+++ Given entries +++

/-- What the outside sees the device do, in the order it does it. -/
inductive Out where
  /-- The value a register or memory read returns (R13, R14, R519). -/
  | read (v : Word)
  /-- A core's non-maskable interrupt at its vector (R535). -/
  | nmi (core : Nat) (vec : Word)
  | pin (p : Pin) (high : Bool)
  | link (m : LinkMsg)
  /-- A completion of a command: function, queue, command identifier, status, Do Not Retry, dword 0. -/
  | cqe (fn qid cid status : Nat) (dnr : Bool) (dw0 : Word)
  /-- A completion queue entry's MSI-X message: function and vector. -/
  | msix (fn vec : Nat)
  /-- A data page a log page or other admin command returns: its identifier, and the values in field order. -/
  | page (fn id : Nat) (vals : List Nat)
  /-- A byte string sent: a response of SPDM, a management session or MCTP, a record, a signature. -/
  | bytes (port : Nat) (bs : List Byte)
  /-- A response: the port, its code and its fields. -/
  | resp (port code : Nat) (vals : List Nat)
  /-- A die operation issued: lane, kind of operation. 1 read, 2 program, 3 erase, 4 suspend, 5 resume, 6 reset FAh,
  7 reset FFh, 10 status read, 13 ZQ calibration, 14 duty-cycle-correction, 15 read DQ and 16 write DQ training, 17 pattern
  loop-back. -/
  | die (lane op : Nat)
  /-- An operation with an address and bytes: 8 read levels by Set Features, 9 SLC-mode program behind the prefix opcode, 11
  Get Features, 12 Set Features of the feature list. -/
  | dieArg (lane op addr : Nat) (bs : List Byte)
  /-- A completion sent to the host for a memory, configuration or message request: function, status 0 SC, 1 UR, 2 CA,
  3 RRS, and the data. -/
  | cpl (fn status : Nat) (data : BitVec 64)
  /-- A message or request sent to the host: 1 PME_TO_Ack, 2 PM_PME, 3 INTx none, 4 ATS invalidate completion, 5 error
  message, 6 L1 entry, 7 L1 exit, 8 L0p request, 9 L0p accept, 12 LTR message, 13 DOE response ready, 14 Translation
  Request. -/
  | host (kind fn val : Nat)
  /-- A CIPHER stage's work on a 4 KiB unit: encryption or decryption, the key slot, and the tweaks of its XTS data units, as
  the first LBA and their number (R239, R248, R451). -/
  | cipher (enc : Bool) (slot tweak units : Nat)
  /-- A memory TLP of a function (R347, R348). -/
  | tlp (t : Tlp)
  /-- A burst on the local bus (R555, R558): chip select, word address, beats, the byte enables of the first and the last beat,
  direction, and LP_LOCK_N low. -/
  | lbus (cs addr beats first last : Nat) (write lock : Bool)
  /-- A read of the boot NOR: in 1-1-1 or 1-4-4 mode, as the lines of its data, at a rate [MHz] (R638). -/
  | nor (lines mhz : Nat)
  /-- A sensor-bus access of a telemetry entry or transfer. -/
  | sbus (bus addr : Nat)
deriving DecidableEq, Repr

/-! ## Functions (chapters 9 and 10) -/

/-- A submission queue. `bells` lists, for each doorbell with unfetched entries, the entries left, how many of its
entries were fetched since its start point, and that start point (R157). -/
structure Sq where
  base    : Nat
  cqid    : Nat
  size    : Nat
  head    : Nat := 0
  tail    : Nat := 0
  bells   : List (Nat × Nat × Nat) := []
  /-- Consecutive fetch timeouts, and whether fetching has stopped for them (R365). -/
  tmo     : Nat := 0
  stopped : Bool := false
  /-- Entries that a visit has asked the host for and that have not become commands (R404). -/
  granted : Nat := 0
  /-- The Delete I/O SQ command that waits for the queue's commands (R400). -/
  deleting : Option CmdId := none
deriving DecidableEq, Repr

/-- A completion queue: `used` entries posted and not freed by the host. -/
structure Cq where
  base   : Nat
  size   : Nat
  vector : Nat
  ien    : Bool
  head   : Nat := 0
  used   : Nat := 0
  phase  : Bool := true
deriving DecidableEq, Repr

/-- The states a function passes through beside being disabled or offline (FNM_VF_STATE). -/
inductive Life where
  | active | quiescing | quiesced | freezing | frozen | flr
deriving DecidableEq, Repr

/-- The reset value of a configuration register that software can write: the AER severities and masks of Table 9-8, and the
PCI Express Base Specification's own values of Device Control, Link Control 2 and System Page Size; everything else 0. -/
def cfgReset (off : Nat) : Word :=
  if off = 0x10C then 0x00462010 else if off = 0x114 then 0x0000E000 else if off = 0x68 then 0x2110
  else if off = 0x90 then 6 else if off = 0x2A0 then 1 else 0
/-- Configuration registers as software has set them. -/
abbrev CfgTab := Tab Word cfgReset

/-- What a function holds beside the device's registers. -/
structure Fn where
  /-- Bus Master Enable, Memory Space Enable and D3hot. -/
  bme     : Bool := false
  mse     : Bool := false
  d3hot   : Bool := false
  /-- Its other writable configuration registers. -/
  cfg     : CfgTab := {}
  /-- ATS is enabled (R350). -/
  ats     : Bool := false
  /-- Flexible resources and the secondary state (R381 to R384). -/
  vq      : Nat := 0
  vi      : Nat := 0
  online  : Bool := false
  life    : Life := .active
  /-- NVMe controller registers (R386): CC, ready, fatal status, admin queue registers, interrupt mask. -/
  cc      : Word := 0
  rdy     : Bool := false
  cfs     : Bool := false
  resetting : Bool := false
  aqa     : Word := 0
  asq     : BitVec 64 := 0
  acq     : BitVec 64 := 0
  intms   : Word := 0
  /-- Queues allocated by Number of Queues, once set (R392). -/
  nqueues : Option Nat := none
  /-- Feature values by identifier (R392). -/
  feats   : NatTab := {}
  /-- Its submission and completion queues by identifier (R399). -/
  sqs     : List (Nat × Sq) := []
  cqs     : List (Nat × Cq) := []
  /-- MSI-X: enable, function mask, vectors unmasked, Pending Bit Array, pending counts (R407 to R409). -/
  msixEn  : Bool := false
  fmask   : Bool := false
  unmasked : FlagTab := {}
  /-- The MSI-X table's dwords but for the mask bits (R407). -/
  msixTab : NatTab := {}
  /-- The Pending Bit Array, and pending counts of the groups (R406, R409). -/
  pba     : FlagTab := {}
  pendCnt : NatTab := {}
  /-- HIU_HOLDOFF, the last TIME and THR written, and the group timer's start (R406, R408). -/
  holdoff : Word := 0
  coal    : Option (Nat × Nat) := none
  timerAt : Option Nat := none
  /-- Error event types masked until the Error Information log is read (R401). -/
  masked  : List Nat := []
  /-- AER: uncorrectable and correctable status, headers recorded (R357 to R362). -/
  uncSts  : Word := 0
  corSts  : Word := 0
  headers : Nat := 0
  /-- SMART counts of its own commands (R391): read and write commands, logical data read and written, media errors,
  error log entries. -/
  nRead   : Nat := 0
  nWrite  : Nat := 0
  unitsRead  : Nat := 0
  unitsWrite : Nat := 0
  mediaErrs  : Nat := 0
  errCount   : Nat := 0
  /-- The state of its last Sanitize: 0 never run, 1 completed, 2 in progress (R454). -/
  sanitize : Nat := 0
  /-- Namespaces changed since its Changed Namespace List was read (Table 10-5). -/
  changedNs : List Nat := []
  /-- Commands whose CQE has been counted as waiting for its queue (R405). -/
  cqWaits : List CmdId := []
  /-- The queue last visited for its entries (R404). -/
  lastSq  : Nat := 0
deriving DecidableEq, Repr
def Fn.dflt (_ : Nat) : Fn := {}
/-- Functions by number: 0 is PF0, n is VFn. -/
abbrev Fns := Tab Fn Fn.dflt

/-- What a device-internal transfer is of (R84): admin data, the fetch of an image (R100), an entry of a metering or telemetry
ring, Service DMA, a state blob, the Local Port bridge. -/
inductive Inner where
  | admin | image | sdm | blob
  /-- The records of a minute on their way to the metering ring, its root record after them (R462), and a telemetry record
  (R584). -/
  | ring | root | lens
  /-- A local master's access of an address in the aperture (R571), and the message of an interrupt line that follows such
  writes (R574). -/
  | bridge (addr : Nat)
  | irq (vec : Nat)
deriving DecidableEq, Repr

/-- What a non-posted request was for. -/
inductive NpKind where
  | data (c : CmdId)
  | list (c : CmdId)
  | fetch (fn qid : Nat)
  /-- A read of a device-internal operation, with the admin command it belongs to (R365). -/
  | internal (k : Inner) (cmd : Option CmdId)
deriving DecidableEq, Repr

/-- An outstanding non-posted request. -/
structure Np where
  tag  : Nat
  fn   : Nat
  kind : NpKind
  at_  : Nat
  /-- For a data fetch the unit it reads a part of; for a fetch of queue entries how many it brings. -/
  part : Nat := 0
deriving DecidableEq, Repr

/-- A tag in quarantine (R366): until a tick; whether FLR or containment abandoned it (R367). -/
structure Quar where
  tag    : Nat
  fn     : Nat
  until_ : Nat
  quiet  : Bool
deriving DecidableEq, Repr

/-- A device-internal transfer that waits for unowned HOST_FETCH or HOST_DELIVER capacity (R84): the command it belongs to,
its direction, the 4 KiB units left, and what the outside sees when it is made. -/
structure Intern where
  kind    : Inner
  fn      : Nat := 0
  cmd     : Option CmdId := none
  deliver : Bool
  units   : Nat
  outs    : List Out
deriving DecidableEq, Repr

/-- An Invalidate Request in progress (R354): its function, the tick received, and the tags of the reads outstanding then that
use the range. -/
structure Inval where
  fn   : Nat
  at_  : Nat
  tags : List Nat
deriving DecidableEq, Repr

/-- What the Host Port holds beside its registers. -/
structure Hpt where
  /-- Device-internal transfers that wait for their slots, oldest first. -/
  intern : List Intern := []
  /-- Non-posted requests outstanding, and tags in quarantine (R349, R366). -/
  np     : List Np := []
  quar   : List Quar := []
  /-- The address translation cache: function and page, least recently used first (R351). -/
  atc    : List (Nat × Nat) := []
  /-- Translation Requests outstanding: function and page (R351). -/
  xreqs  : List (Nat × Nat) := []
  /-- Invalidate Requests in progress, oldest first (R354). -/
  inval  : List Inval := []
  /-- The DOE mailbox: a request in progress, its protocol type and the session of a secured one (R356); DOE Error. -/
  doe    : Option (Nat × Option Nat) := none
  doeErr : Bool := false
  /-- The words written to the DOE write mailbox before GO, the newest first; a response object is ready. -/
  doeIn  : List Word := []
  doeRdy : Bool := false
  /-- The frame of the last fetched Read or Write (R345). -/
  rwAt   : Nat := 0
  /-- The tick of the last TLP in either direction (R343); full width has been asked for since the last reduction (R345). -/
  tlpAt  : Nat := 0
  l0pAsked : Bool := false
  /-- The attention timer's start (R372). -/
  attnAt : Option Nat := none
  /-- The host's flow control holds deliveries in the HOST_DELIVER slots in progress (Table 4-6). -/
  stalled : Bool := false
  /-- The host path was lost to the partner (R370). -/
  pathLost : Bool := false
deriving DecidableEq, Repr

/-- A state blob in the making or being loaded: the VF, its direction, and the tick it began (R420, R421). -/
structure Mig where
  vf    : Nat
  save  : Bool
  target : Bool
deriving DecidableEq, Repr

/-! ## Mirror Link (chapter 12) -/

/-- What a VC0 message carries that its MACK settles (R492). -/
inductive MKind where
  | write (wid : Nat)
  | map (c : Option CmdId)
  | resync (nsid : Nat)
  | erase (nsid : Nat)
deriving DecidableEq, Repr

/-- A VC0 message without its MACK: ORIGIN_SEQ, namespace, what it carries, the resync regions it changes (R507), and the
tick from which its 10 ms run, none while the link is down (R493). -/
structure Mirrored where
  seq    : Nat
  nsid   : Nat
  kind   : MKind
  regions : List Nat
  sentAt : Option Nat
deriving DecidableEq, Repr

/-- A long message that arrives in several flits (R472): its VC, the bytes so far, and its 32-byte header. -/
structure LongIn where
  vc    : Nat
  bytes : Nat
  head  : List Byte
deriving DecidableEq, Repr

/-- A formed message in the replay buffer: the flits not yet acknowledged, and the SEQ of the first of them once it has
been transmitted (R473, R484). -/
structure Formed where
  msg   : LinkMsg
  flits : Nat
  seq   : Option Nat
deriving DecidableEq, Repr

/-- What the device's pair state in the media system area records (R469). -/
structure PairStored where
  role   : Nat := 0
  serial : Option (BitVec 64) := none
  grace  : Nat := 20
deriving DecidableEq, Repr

+++
+++ Given entries +++

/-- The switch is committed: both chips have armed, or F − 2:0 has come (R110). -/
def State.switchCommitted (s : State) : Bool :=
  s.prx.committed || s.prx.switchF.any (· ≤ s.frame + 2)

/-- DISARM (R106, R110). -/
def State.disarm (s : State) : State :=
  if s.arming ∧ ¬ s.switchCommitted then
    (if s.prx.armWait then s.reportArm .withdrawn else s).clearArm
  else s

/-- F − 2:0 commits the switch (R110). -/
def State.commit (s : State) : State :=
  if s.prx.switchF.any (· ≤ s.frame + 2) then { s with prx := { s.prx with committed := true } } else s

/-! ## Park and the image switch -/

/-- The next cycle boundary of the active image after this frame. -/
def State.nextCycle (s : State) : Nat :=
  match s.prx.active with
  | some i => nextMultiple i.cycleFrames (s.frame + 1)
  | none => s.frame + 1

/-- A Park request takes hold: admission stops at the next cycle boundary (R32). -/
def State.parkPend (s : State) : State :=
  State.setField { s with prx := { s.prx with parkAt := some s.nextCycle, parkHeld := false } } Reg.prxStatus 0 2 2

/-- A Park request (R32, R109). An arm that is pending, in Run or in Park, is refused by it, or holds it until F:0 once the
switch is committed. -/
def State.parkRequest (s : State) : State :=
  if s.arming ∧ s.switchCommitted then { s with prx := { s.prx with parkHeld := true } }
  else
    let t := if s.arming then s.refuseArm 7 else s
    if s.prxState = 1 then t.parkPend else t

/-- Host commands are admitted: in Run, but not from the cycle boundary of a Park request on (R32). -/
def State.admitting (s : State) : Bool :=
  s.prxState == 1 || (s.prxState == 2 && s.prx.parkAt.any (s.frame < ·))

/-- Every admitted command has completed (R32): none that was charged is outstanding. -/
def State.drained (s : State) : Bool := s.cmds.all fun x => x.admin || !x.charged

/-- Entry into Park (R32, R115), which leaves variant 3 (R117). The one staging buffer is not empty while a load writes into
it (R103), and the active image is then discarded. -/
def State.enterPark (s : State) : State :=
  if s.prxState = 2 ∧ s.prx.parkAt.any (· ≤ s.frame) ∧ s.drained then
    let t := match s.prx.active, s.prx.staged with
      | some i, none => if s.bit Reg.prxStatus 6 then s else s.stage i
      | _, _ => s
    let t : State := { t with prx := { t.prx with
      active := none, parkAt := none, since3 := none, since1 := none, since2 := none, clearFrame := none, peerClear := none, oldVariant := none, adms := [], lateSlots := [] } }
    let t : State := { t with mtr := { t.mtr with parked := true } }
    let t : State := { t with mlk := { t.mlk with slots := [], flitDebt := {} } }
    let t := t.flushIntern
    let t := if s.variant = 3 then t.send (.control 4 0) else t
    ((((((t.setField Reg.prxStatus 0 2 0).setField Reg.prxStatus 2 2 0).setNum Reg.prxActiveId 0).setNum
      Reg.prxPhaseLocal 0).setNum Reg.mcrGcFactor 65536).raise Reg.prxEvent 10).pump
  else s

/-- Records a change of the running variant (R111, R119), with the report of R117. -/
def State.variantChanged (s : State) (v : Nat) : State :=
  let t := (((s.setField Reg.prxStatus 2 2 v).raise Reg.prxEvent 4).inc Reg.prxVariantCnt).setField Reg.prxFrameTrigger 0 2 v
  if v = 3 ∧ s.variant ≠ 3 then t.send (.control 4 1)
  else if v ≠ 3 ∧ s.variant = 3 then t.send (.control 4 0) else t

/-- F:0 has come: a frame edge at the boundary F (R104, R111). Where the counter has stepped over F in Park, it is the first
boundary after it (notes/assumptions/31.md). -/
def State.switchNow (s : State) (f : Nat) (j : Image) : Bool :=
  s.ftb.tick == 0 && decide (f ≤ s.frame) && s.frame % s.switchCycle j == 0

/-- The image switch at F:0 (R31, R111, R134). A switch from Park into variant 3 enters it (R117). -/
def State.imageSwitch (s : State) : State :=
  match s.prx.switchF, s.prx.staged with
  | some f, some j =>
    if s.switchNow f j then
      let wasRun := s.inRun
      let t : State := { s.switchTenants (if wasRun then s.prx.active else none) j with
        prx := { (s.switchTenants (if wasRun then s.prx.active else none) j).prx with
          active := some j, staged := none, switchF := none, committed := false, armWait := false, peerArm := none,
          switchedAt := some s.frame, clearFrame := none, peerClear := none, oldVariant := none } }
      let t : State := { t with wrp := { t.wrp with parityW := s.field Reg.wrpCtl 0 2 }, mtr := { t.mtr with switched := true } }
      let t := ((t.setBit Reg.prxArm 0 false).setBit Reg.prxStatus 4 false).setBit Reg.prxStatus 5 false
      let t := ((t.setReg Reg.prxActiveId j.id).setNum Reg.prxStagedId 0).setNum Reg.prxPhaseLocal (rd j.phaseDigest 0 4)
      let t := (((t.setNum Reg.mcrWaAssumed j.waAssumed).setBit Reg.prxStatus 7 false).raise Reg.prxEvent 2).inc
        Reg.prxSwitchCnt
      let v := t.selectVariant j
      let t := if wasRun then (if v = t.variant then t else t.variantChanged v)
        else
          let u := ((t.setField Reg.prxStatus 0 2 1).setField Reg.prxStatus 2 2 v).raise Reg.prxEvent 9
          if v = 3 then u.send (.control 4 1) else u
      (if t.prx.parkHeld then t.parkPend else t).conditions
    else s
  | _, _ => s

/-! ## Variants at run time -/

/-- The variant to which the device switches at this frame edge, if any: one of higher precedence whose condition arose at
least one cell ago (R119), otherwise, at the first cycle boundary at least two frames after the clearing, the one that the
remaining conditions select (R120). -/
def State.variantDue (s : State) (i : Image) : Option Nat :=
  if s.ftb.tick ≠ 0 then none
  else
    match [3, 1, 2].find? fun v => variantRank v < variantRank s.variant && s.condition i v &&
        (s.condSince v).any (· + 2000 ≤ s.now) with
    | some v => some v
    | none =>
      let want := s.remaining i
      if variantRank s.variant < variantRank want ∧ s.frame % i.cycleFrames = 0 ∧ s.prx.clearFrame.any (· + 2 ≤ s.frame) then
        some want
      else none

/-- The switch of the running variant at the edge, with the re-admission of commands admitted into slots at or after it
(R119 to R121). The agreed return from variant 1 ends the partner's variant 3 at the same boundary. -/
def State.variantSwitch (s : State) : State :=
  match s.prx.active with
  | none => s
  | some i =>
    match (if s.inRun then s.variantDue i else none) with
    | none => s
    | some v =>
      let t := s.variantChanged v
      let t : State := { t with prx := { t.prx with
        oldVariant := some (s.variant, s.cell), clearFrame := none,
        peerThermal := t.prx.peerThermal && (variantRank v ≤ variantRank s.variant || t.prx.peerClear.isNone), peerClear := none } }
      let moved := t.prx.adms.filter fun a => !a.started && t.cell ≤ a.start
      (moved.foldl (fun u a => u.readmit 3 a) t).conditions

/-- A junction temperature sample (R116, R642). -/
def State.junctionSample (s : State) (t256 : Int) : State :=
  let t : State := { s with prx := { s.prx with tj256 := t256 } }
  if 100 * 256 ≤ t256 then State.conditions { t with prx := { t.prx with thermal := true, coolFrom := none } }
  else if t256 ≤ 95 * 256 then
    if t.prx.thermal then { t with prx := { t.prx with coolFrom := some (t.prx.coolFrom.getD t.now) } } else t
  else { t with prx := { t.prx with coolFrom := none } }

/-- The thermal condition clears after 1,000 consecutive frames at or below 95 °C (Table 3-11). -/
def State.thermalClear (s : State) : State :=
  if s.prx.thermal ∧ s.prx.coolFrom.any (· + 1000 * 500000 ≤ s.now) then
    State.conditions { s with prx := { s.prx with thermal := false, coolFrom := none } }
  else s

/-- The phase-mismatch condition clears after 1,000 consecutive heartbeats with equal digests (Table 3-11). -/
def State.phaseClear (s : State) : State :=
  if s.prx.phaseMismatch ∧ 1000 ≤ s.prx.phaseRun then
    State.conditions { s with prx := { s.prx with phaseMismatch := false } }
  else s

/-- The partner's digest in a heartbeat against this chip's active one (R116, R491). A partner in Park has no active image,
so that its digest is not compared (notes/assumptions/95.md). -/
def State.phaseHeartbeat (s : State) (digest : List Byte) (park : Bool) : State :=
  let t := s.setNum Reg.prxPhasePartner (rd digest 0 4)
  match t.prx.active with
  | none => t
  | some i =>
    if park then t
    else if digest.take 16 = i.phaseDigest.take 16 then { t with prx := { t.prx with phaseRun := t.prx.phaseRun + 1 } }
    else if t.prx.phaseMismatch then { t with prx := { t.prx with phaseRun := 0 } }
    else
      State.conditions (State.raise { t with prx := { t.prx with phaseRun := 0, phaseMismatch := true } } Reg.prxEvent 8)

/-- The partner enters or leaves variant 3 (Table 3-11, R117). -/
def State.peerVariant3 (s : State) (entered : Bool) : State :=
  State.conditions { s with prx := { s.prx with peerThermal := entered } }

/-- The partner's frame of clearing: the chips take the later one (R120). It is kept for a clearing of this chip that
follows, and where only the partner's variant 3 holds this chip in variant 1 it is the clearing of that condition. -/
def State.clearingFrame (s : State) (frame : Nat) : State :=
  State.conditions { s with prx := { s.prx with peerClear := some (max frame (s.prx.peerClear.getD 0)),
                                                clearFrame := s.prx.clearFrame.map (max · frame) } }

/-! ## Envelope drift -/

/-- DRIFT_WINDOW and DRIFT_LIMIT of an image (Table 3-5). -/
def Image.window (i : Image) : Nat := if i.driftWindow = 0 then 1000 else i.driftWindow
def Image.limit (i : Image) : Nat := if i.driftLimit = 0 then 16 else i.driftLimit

+++

■ **Task item**
Scan the lines above, and whenever one holds the string "written", copy it.

■ **Your response**
  /-- HIU_HOLDOFF, the last TIME and THR written, and the group timer's start (R406, R408). -/
  /-- SMART counts of its own commands (R391): read and write commands, logical data read and written, media errors,
  /-- The words written to the DOE write mailbox before GO, the newest first; a response object is ready. -/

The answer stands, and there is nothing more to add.